● **INSTRUCTIONS TO FOLLOW**:
A stretch of the entries below is to be set down exactly, running from the line with "MemRead(pa, 1) of" through the line with "w) :: m, pa, v =>", both included, and no other line.

(Stored records)

++++++

/-- The record of a bundle of one note that stands in its drawer. -/
def inDrawer : Dispense :=
  { state := .presented, amount := 20, plan := [⟨.b, 1, 1, 20⟩], dualRequired := false, first := .a, second := none,
    queueStamp := none, goodPicked := 1, presented := 1, delivered := 0, retracted := 0, unresolved := 0, rejectPicks := 0,
    halt := none, laneLost := false, recalled := false, deadline := none }

/-- A ticket of a lane with that record. -/
def presentedAt (l : Lane) (n : Nat) : Ticket :=
  { number := n, lane := l, opener := some .a, openStamp := n, mark := ⟨false, false⟩, body := .dispense inDrawer }

/-- Lanes 1 and 2 ONLINE, each with the outcome of a wrong STAMP echo, so that both leave ONLINE in this frame. Ticket 7 is bound
to lane 2. Number 3 is held twice, by a ticket of lane 2 and by the ticket bound to lane 1: lane 1 is judged first, and its mark
puts the record found under number 3, one of lane 2, ahead of ticket 7. -/
def twiceNumbered : State :=
  let leaving : LaneRec := { LaneRec.reset with link := .online, slotReply := some (.receiveError true) }
  { State.reset with
    tickets := [presentedAt .l2 7, presentedAt .l2 3, presentedAt .l1 3],
    lanes := ((PerLane.const LaneRec.reset).set .l1 leaving).set .l2 leaving }

theorem twiceNumbered_bound :
    (twiceNumbered.lane .l2).link = .online ∧ (twiceNumbered.lane .l2).slotReply.isSome = true
      ∧ twiceNumbered.boundTicket .l2 = some 7 ∧ twiceNumbered.ticket 7 = some (presentedAt .l2 7) := by decide

/-- Lane 2 leaves ONLINE, and its bound ticket is not marked. -/
theorem twiceNumbered_unmarked :
    (twiceNumbered.endFrame.reform.lane .l2).link = .joining
      ∧ twiceNumbered.endFrame.reform.dispense 7 = some inDrawer := by decide

/-- Refutes O43: part (d) has no premise on the ticket table, and with a number held twice the mark set for one lane can put
another lane's ticket ahead of the one bound to it. -/
theorem not_frameEndJudgesALane : ¬ Obligations.FrameEndJudgesALane := by
  rintro ⟨-, -, -, leaves⟩
  obtain ⟨online, replied, bound, held⟩ := twiceNumbered_bound
  obtain ⟨joining, unmarked⟩ := twiceNumbered_unmarked
  obtain ⟨u, run, left⟩ := leaves .l2 (presentedAt .l2 7) inDrawer twiceNumbered online replied bound ⟨held, rfl⟩
  obtain rfl : twiceNumbered.endFrame.reform = u := Host.Outcome.next.inj run
  obtain ⟨⟨e, found, lost⟩, -⟩ := left (by rw [joining]; decide)
  obtain rfl : inDrawer = e := Option.some.inj (unmarked.symm.trans found)
  exact Bool.false_ne_true lost

end Sys2Proof.Machine
end

section
/-! PROOFS. An alarm record and its source (R142 to R148), with what the entry of LOCKDOWN does in the other blocks (R68, R87, R115,
R153) and the marks that DURESS claims (R33, R156). -/

namespace Sys2Proof.Machine

variable {s t u v : State}

/-! ### The entry of LOCKDOWN (R68, R87, R115, R153) -/

theorem State.askCloseAll_get (s : State) (l : Lane) :
    (Lane.all.foldl State.askClose s).presentations.get l =
      (s.presentations.get l).map fun p => { p with closeAsked := true } := by
  have other (u : State) (m : Lane) (h : l ≠ m) : (u.askClose m).presentations.get l = u.presentations.get l := by
    rcases State.askClose_cases (s := u) m with ⟨p, -, hu⟩ | ⟨-, hu⟩ <;> rw [hu]
    exact PerLane_get_set_of_ne _ _ h
  obtain ⟨t, same, seen⟩ := foldl_lane_view (fun u : State => u.presentations.get l) l other s
  rw [← same]
  refine seen.trans ?_
  rcases State.askClose_cases (s := t) l with ⟨p, hp, ht⟩ | ⟨hp, ht⟩
  · rw [ht, hp]
    exact PerLane_get_set_self _ _ _
  · rw [ht, hp]
    rfl

theorem State.onLockdown_presentations (s : State) (l : Lane) :
    s.onLockdown.presentations.get l = (s.presentations.get l).map fun p => { p with closeAsked := true } := by
  rw [← s.askCloseAll_get l]
  unfold State.onLockdown
  rw [State.recallWaitingNote_frame, State.pauseWaitingPick_frame]

/-- LOCKDOWN entered withdraws the claims that wait. -/
theorem State.onLockdown_withdraws (h : s.alarms.lockdown = true) : s.withdrawsClaims s.onLockdown := by
  have closed := State.askCloseAll_frame Lane.all s
  have pausing : (Lane.all.foldl State.askClose s).pausing = true := State.pausing_iff.2 (.inl (by rw [closed]; exact h))
  exact State.withdrawsClaims_of_same (State.withdrawsClaims_pausing pausing) (by rw [closed]; rfl) rfl

/-- The records of the other blocks that the alarms act on. -/
def State.lockdownView (s : State) : Bool × PerLane (Option Presentation) × (Gate × Picker × IntakeRec × List HeadCommand) :=
  (s.alarms.lockdown, s.presentations, s.claims)

/-- Changes of other records, before and after, do not concern the entry of LOCKDOWN. -/
theorem State.locksDownWith_of_same (h : t.locksDownWith u) (ht : t.lockdownView = s.lockdownView)
    (hv : v.lockdownView = u.lockdownView) : s.locksDownWith v := by
  simp only [State.lockdownView, State.claims, Prod.mk.injEq] at ht hv
  obtain ⟨lt, pt, gt, kt, nt, ht⟩ := ht
  obtain ⟨lv, pv, gv, kv, nv, hv⟩ := hv
  obtain ⟨enters, keeps⟩ := h
  rw [lt, ← lv] at enters keeps
  refine ⟨fun hs hu => ?_, fun hl => ?_⟩
  · obtain ⟨withdrawn, asked⟩ := enters hs hu
    rw [pt, ← pv] at asked
    exact ⟨State.withdrawsClaims_of_same withdrawn (by simp only [State.claims, gt, kt, nt, ht])
      (by simp only [State.claims, gv, kv, nv, hv]), asked⟩
  · have same := keeps hl
    rwa [kt, gt, nt, ht, pt, ← kv, ← gv, ← nv, ← hv, ← pv] at same

theorem State.locksDownWith_refl : s.locksDownWith s :=
  ⟨fun hs hu => absurd (hs.symm.trans hu) Bool.false_ne_true, fun _ => ⟨rfl, rfl, rfl, rfl, rfl⟩⟩

theorem State.locksDownWith_onLockdown (hs : s.alarms.lockdown = false) (ht : t.alarms.lockdown = true)
    (same : (t.presentations, t.claims) = (s.presentations, s.claims)) : s.locksDownWith t.onLockdown := by
  obtain ⟨presentations, claims⟩ := Prod.mk.inj same
  have locked : t.onLockdown.alarms.lockdown = true := by rw [State.onLockdown_alarms, ht]
  refine ⟨fun _ _ => ⟨State.withdrawsClaims_of_same (State.onLockdown_withdraws ht) claims rfl, fun l => ?_⟩, fun hl => ?_⟩
  · rw [State.onLockdown_presentations, presentations]
  · cases (hs.symm.trans hl.symm).trans locked

/-! ### Marks (R33, R156) -/

/-- A ticket with the marks claimed for the teller positions for which the condition holds. -/
def Ticket.claimed (c : Teller → Bool) (t : Ticket) : Ticket :=
  { t with mark := ⟨t.mark.a || (c .a && t.names .a && !t.terminal), t.mark.b || (c .b && t.names .b && !t.terminal)⟩ }

theorem Ticket.claimed_none (x : Ticket) : x.claimed (fun _ => false) = x := by
  unfold Ticket.claimed
  simp only [Bool.false_and, Bool.or_false]

/-- One teller position's mark. -/
theorem Ticket.claimed_one (p : Teller) (x : Ticket) :
    (if x.names p ∧ ¬ x.terminal then { x with mark := x.mark.add p } else x) = x.claimed (fun q => decide (q = p)) := by
  unfold Ticket.claimed
  by_cases h : x.names p = true ∧ ¬ x.terminal = true
  · have live : x.terminal = false := Bool.eq_false_iff.2 h.2
    rw [if_pos h, live]
    cases p <;> simp [TellerSet.add, h.1]
  · have none : (x.names p && !x.terminal) = false := by simpa using h
    rw [if_neg h]
    cases p <;> simp [none]

theorem Ticket.claimed_claimed (b c : Teller → Bool) (x : Ticket) :
    (x.claimed b).claimed c = x.claimed fun p => b p || c p := by
  have names (p : Teller) : (x.claimed b).names p = x.names p := rfl
  have terminal : (x.claimed b).terminal = x.terminal := rfl
  unfold Ticket.claimed at names terminal ⊢
  simp only [names, terminal, Bool.or_assoc, Bool.and_or_distrib_right]
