-- ==== Sys2Proof/Machine/Memory.lean ====
section
/-! DEFINITION. Memory: 512 bytes in two segments (`20_memory.md` R50 to R53), held as a canonical list of cells. -/

namespace Sys2Proof.Machine

/-- What an unlisted address reads as: the zero padding of the images (`10_state.md` R38, `70_reset_and_hazards.md` R270;
log 17). -/
def Memory.unlisted : Byte := 0x00#8

/-- MemRead(pa, 1) of `00_scope.md` R9. -/
def Memory.read : Memory → Nat → Byte
  | [], _ => Memory.unlisted
  | (a, v) :: m, pa => if a = pa then v else Memory.read m pa

/-- MemWrite(pa, 1, v) of `00_scope.md` R9, keeping the canonical form. -/
def Memory.write : Memory → Nat → Byte → Memory
  | [], pa, v => if v = Memory.unlisted then [] else [(pa, v)]
  | (a, w) :: m, pa, v =>
    if pa < a then if v = Memory.unlisted then (a, w) :: m else (pa, v) :: (a, w) :: m
    else if pa = a then if v = Memory.unlisted then m else (pa, v) :: m
    else (a, w) :: Memory.write m pa v

/-- How many bytes MEM has (`10_state.md` R32). -/
def Memory.size : Nat := 512

/-- The listed addresses rise strictly from lo on, exist, and list no byte that reads as unlisted. -/
def Memory.wfFrom : Nat → Memory → Bool
  | _, [] => true
  | lo, (a, v) :: m => decide (lo ≤ a) && decide (a < Memory.size) && v != Memory.unlisted && Memory.wfFrom (a + 1) m

/-- The canonical form: equal memories are equal lists. -/
def Memory.wf (m : Memory) : Bool := Memory.wfFrom 0 m

/-- The physical address of a segment's first byte (`20_memory.md` R52). -/
def segmentBase : Segment → Nat
  | .text => 0
  | .data => 256

/-- The 9-bit physical address of an 8-bit address within a segment (`20_memory.md` R52). -/
def physical (g : Segment) (a : Byte) : Nat := segmentBase g + u8 a

/-- The byte at an address of a segment: TEXT[a] or DATA[a]. -/
def State.byteAt (s : State) (g : Segment) (a : Byte) : Byte := Memory.read s.mem (physical g a)

/-- TEXT[a] <- v or DATA[a] <- v. -/
def State.storeByte (s : State) (g : Segment) (a v : Byte) : State :=
  { s with mem := Memory.write s.mem (physical g a) v }

end Sys2Proof.Machine
end

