-- ==== Sys2Proof/Decode.lean ====
section
/-! DEFINITION. The decoder (`30_encoding.md` R71 to R91), the encoder written from the same tables, and the reader of
a byte stream (R95). -/

namespace Sys2Proof

/-- The answer of the decoder: an instruction, or the decode failure that carries the raw byte (`30_encoding.md` R71). -/
inductive Decoded where
  | instr (i : Instr)
  | fail (b : Byte)
  deriving DecidableEq, Repr

/-- The high nibble, the opcode class (`30_encoding.md` R72). -/
def opcodeClass (b : Byte) : Nibble := b.extractLsb' 4 4

/-- The low nibble. -/
def lowNibble (b : Byte) : Nibble := b.extractLsb' 0 4

/-- The register field r, bit 3 (`30_encoding.md` R76). -/
def regField (b : Byte) : Reg := if b.getLsbD 3 then .ix else .acc

/-- ShiftMode from bits 1:0 (`30_encoding.md` R79). -/
def shiftField (b : Byte) : ShiftMode :=
  match b.getLsbD 1, b.getLsbD 0 with
  | false, false => .ra
  | false, true => .la
  | true, false => .rl
  | true, true => .ll

/-- LoadAddressingMode from bits 2:0 (`30_encoding.md` R77). -/
def loadField (b : Byte) : LoadMode :=
  match b.getLsbD 2, b.getLsbD 1, b.getLsbD 0 with
  | false, false, false => .accd
  | false, false, true => .ixd
  | false, true, _ => .imm
  | true, false, false => .abst
  | true, false, true => .absd
  | true, true, false => .relt
  | true, true, true => .reld

/-- StoreAddressingMode from bits 2:0; 0 to 3 are decode failures (`30_encoding.md` R78). -/
def storeField (b : Byte) : Option StoreMode :=
  match b.getLsbD 2, b.getLsbD 1, b.getLsbD 0 with
  | false, _, _ => none
  | true, false, false => some .abst
  | true, false, true => some .absd
  | true, true, false => some .relt
  | true, true, true => some .reld

/-- The default BCOND_MAP, the table of `30_encoding.md` R80. PRESUMED: the spec takes its code column from general
knowledge of the KUE-CHIP2 (log 1); unsafe. -/
def bcondDefault (code : Nibble) : Cond :=
  match code.toNat with
  | 0x0 => .always
  | 0x1 => .notZero
  | 0x2 => .notNegative
  | 0x3 => .positive
  | 0x4 => .inputEmpty
  | 0x5 => .carryClear
  | 0x6 => .signedGe
  | 0x7 => .signedGt
  | 0x8 => .overflow
  | 0x9 => .zero
  | 0xA => .negative
  | 0xB => .zeroOrNegative
  | 0xC => .outputEmpty
  | 0xD => .carrySet
  | 0xE => .signedLt
  | _ => .signedLe

/-- The decoder of `30_encoding.md` R81 to R89 as one function of the byte and of BCOND_MAP; `none` is the decode failure. -/
def decodeVariant (bcond : Nibble → Cond) (b : Byte) : Option Variant :=
  let r := regField b
  match (opcodeClass b).toNat with
  | 0x0 => some (if b.getLsbD 3 then .hlt else .nop)
  | 0x1 => some (if b.getLsbD 3 then .inp else .out)
  | 0x2 => some (if b.getLsbD 3 then .scf else .rcf)
  | 0x3 => some (.b (bcond (lowNibble b)))
  | 0x4 => some (if b.getLsbD 2 then .rot r (shiftField b) else .sh r (shiftField b))
  | 0x5 => some .hlt
  | 0x6 => some (.ld r (loadField b))
  | 0x7 => (storeField b).map (.st r)
  | 0x8 => some (.bin .sbc r (loadField b))
  | 0x9 => some (.bin .adc r (loadField b))
  | 0xA => some (.bin .sub r (loadField b))
  | 0xB => some (.bin .add r (loadField b))
  | 0xC => some (.bin .eor r (loadField b))
  | 0xD => some (.bin .or r (loadField b))
  | 0xE => some (.bin .and r (loadField b))
  | _ => some (.bin .cmp r (loadField b))

/-- `decode(b)` of `30_encoding.md` R71 for a given BCOND_MAP: total, rejecting with the raw byte. -/
def decodeWith (bcond : Nibble → Cond) (b : Byte) : Decoded :=
  match decodeVariant bcond b with
  | some v => .instr v.toInstr
  | none => .fail b

/-- `decode(b)` with the spec's default BCOND_MAP. -/
def decode (b : Byte) : Decoded := decodeWith bcondDefault b

/-- The instruction length read from the opcode byte alone, by the formula of `30_encoding.md` R73. -/
def lengthOfOpcode (b : Byte) : Nat :=
  let c := (opcodeClass b).toNat
  let m := (b.extractLsb' 0 3).toNat
  if c = 3 ∨ c = 7 ∨ ((c = 6 ∨ c ≥ 8) ∧ m ≥ 2) then 2 else 1

/-- The answer of the stream reader: a line and the bytes after it, an illegal opcode, or a stream that ends before
the line does. -/
inductive DecodedLine where
  | line (l : CodeLine) (rest : List Byte)
  | illegal (b : Byte)
  | truncated
  deriving DecidableEq, Repr

/-- Reads one line of code from a byte stream (`30_encoding.md` R95). -/
def decodeLine : List Byte → DecodedLine
  | [] => .truncated
  | b :: rest =>
    match decode b with
    | .fail b => .illegal b
    | .instr i =>
      if i.variant.hasOperandByte then
        match rest with
        | [] => .truncated
        | d :: rest => .line ⟨i, some d⟩ rest
      else .line ⟨i, none⟩ rest

/-- The bytes of the row the opcode table numbers: bit 0 is the least significant bit of the opcode byte, the operand
byte is bits 15:8, and every bit from nbits on is 0. -/
def tableWordBytes (nbits w : Nat) : List Byte :=
  let v := w % 2 ^ nbits
  [BitVec.ofNat 8 v, BitVec.ofNat 8 (v / 256)]

/-- The instruction the decoder reads from the bytes of a table row. -/
def decodeTableWord (nbits w : Nat) : Option Instr :=
  match decodeLine (tableWordBytes nbits w) with
  | .line l _ => some l.instr
  | .illegal _ => none
  | .truncated => none

/-- The bit of the register selector (`10_state.md` R23). -/
def Reg.bit : Reg → BitVec 1
  | .acc => 0#1
  | .ix => 1#1

/-- The two bits of a ShiftMode (`30_encoding.md` R79). -/
def ShiftMode.bits : ShiftMode → BitVec 2
  | .ra => 0#2
  | .la => 1#2
  | .rl => 2#2
  | .ll => 3#2

/-- The three bits of a LoadAddressingMode, immediate as its canonical 2 (`30_encoding.md` R77, R91; log 23). -/
def LoadMode.bits : LoadMode → BitVec 3
  | .accd => 0#3
  | .ixd => 1#3
  | .imm => 2#3
  | .abst => 4#3
  | .absd => 5#3
  | .relt => 6#3
  | .reld => 7#3

/-- The three bits of a StoreAddressingMode (`30_encoding.md` R78). -/
def StoreMode.bits : StoreMode → BitVec 3
  | .abst => 4#3
  | .absd => 5#3
  | .relt => 6#3
  | .reld => 7#3

/-- The class of a binary operation (`30_encoding.md` R89). -/
def BinOp.opcodeClass : BinOp → Nibble
  | .sbc => 0x8#4
  | .adc => 0x9#4
  | .sub => 0xA#4
  | .add => 0xB#4
  | .eor => 0xC#4
  | .or => 0xD#4
  | .and => 0xE#4
  | .cmp => 0xF#4

/-- The code of a branch condition: the hex column of the table of `30_encoding.md` R80. -/
def Cond.code : Cond → Nibble
  | .always => 0x0#4
  | .notZero => 0x1#4
  | .notNegative => 0x2#4
  | .positive => 0x3#4
  | .inputEmpty => 0x4#4
  | .carryClear => 0x5#4
  | .signedGe => 0x6#4
  | .signedGt => 0x7#4
  | .overflow => 0x8#4
  | .zero => 0x9#4
  | .negative => 0xA#4
  | .zeroOrNegative => 0xB#4
  | .outputEmpty => 0xC#4
  | .carrySet => 0xD#4
  | .signedLt => 0xE#4
  | .signedLe => 0xF#4

/-- The canonical opcode byte (ignored bits zero, immediate as m = 2): the formats of `30_encoding.md` R72 with the
class table R75; log 23. -/
def encodeVariant : Variant → Byte
  | .nop => 0x00#8
  | .hlt => 0x08#8
  | .out => 0x10#8
  | .inp => 0x18#8
  | .rcf => 0x20#8
  | .scf => 0x28#8
  | .b c => 0x3#4 ++ c.code
  | .sh r m => 0x4#4 ++ (r.bit ++ (0#1 ++ m.bits))
  | .rot r m => 0x4#4 ++ (r.bit ++ (1#1 ++ m.bits))
  | .ld r m => 0x6#4 ++ (r.bit ++ m.bits)
  | .st r m => 0x7#4 ++ (r.bit ++ m.bits)
  | .bin op r m => op.opcodeClass ++ (r.bit ++ m.bits)

/-- The canonical opcode byte of an instruction. -/
def encodeOpcode (i : Instr) : Byte := encodeVariant i.variant

/-- The bytes of a line of code: its opcode byte and, for a two-byte instruction, its operand byte. -/
def encode (l : CodeLine) : List Byte := encodeOpcode l.instr :: l.operand.toList

/-- The byte with the bits `30_encoding.md` R91 says are ignored brought to their canonical value: bits 2:0 of classes 0
to 2 zero, class 5 as the canonical halt, m = 3 as m = 2. -/
def canonicalOpcode (b : Byte) : Byte :=
  let c := (opcodeClass b).toNat
  if c ≤ 2 then b &&& 0xF8#8
  else if c = 5 then 0x08#8
  else if (c = 6 ∨ c ≥ 8) ∧ b.extractLsb' 0 3 = 3#3 then b &&& 0xFE#8
  else b

/-- The eight illegal opcode bytes (`30_encoding.md` R90). -/
def illegalOpcodes : List Byte :=
  [0x70#8, 0x71#8, 0x72#8, 0x73#8, 0x78#8, 0x79#8, 0x7A#8, 0x7B#8]

end Sys2Proof
end

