-- ==== Sys2Proof/Machine/LoadStore.lean ====
section
/-! DEFINITION. The meanings of the load and store instructions (`44_load_store.md` R201, R205). -/

namespace Sys2Proof.Machine

/-- LD r,ACC: `44_load_store.md` R201. -/
def execLdAcc (r : Reg) (s : State) : Answer := perform (loadEffects r .accd) s

/-- LD r,IX: `44_load_store.md` R201. -/
def execLdIx (r : Reg) (s : State) : Answer := perform (loadEffects r .ixd) s

/-- LD r,d: `44_load_store.md` R201. -/
def execLdImm (r : Reg) (s : State) : Answer := perform (loadEffects r .imm) s

/-- LD r,[d]: `44_load_store.md` R201. -/
def execLdAbst (r : Reg) (s : State) : Answer := perform (loadEffects r .abst) s

/-- LD r,(d): `44_load_store.md` R201. -/
def execLdAbsd (r : Reg) (s : State) : Answer := perform (loadEffects r .absd) s

/-- LD r,[IX+d]: `44_load_store.md` R201. -/
def execLdRelt (r : Reg) (s : State) : Answer := perform (loadEffects r .relt) s

/-- LD r,(IX+d): `44_load_store.md` R201. -/
def execLdReld (r : Reg) (s : State) : Answer := perform (loadEffects r .reld) s

/-- ST r,[d]: `44_load_store.md` R205. -/
def execStAbst (r : Reg) (s : State) : Answer := perform (storeEffects r .abst) s

/-- ST r,(d): `44_load_store.md` R205. -/
def execStAbsd (r : Reg) (s : State) : Answer := perform (storeEffects r .absd) s

/-- ST r,[IX+d]: `44_load_store.md` R205. -/
def execStRelt (r : Reg) (s : State) : Answer := perform (storeEffects r .relt) s

/-- ST r,(IX+d): `44_load_store.md` R205. -/
def execStReld (r : Reg) (s : State) : Answer := perform (storeEffects r .reld) s

end Sys2Proof.Machine
end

++++++

● **EXERCISE SOLUTION**:
/-- MemRead(pa, 1) of `00_scope.md` R9. -/
def Memory.read : Memory → Nat → Byte
  | [], _ => Memory.unlisted
  | (a, v) :: m, pa => if a = pa then v else Memory.read m pa

/-- MemWrite(pa, 1, v) of `00_scope.md` R9, keeping the canonical form. -/
def Memory.write : Memory → Nat → Byte → Memory
  | [], pa, v => if v = Memory.unlisted then [] else [(pa, v)]
  | (a, w) :: m, pa, v =>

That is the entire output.